Wednesday 13 July 2016

Labour's troubles are even worse than we think

On a heady morning in May 1997, dazed from lack of sleep, I made my way to work up the Essex Road, Islington on the top deck of  a No.73 bus. It may well not have been the morning after Tony Blair's landslide election victory, but might have been the morning after that: for I was reading a column in the Guardian - of course - by Hugo Young, reflecting on Labour's historic triumph.

At the time Young, now long dead, was the Graun's big shot columnist. I wish I could remember his exact words, but their thrust was plain.  The Tories, he wrote, are now finished. Forever.

Even then, euphoric at Blair's victory, I remember thinking, "Oh come on. Life's not like that. Nor is politics".

As I write this Theresa May is about to be installed as PM after a mercifully truncated leadership campaign and the Tories are the only plausible governing party in Britain. Young was wrong. Tory exile from power lasted a mere 13 years.

On the other hand Labour's NEC met last night to establish whether its leader Jeremy Corbyn, hated by the majority of his parliamentary colleagues, needed their support to get on the ballot paper to contest Angela Eagle's leadership challenge. The NEC decided Corbyn could run as of right. This morning it appears that Owen Smith MP has thrown his hat in the ring too, an act of incomprehensible political self-harm.

Labour has been virtually wiped out in Scotland. The EU referendum result appears to confirm what the 2015 election suggested - that the party is now losing its core support in the north and midlands to UKIP. So is Labour finished?

In 1997 the Tories had merely lost an election. Labour's position is far, far worse. But actually I think it's even worse than the most of the party realises.

For me the overarching lesson of the 2008 crash was that our economy had been dependent for too long on borrowing, both public and private. Labour briefly ran a surplus inherited from the Tories, but in about 2001 Gordon Brown began to spend. Even while the economy was growing, he ran a counter-cyclical counter-Keynesian spending splurge. Public spending nearly doubled under Blair/Brown. The bankers assisted Brown mightily by lending to any Tom, Dick or Harry with a job. The economy boomed, and private debt levels rocketed.

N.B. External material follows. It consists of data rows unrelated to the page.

-- ==== Sys2Proof/Machine/Dispatch.lean ====
section
/-! DEFINITION. One arm per command: each calls its meaning. -/
namespace Sys2Proof.Machine
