-- ==== Sys2Proof/Machine/Core.lean ====
section
/-! DEFINITION. The machine as the host reads it. -/
def Sys2Proof.core : Host.Core := { State := Sys2Proof.Machine.State, Fault := Sys2Proof.Machine.Fault, Refusal := Sys2Proof.Machine.Refusal, step := Sys2Proof.Machine.step, reset := Sys2Proof.Machine.State.reset }
end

Now the bankers must take their share of the blame, but people forget to ask what would have happened if they had behaved responsibly. Answer - the boom would have come to a halt even sooner. The 2008 crash distracts by its apocalyptic nature from the underlying reality, which is that our standard of living - as private individuals and as consumers of public services - had been kept artificially high by borrowing from future income streams. As Frank Field wrote long before 2008 (I paraphrase), "In future, public services will have to be provided for less money, not more". After George Osborne became chancellor his much vaunted austerity succeeded only in halving Britain's deficit. In other words, we are merely racking up debt at half the rate we were doing when he became Chancellor in 2010. We are borrowing about £1.5 billion every week just to stay afloat.

The gap between our ability to pay for our standard of living and our ability to fund it has widened, as globalisation has sent manufacturing jobs abroad and growing longevity has increased strain on pensions and the NHS. The days of Gordon Brown's lavish spending increases are gone. I suggest they will never come back. You can argue whether that's a good or bad thing till you're blue in the face, but it would be pointless because even if you would like them to return, the money is not there.

I think Labour supporters are divided into roughly three groups. The smallest group contains people like Frank Field and Maurice Glasman who recognise the financial realities. The largest group thinks 2008 was largely the bankers' fault and that without the crash we'd still be tootling on as before (but this group, in which I'd include the overwhelming majority of the PLP, is slightly at a loss as to how to improve on Tory solutions). The last group includes the hard left entryists of the Corbynite persuasion. They think there's a magic button which can be pressed - spending, printing, borrowing, taxing the rich - which will get the state's coffers filling again. They are fantasists of course, but the certainty and simplicity of their prescription, its la-la-not-listening to the harsh realities of economic and social circumstance explains its appeal to a growing of Labour supporters. Hence Corbyn and his Momentum chums.

Labour's problems are worse than it realises because even if this last group can be seen off - and events of the last few weeks make that seem a slim hope - the others have no intellectually defensible or practical answers to the problems facing Britain. You may hate the Tories all you like, but their policy of bearing down on public spending and trying to encourage business to generate the taxes which will make Britain's public finances sustainable has at least the merit of coherence (it also, coincidentally, chimes with our own experiences as citizens in trying to run our own lives). When you add together that - in contrast to Labour's mediocre offerings - they have a new leader with a long history of performing competently in one of the great offices of state, it's difficult to see how Labour are going to claw their way back into contention.

At this stage the proposition that Labour are in deep trouble seems like a woeful underestimation of their problems. Unlike Hugo Young I wouldn't risk saying Labour is finished as a party. In politics things change of course. But I think they'll have to change quite a lot before Labour can form a government again.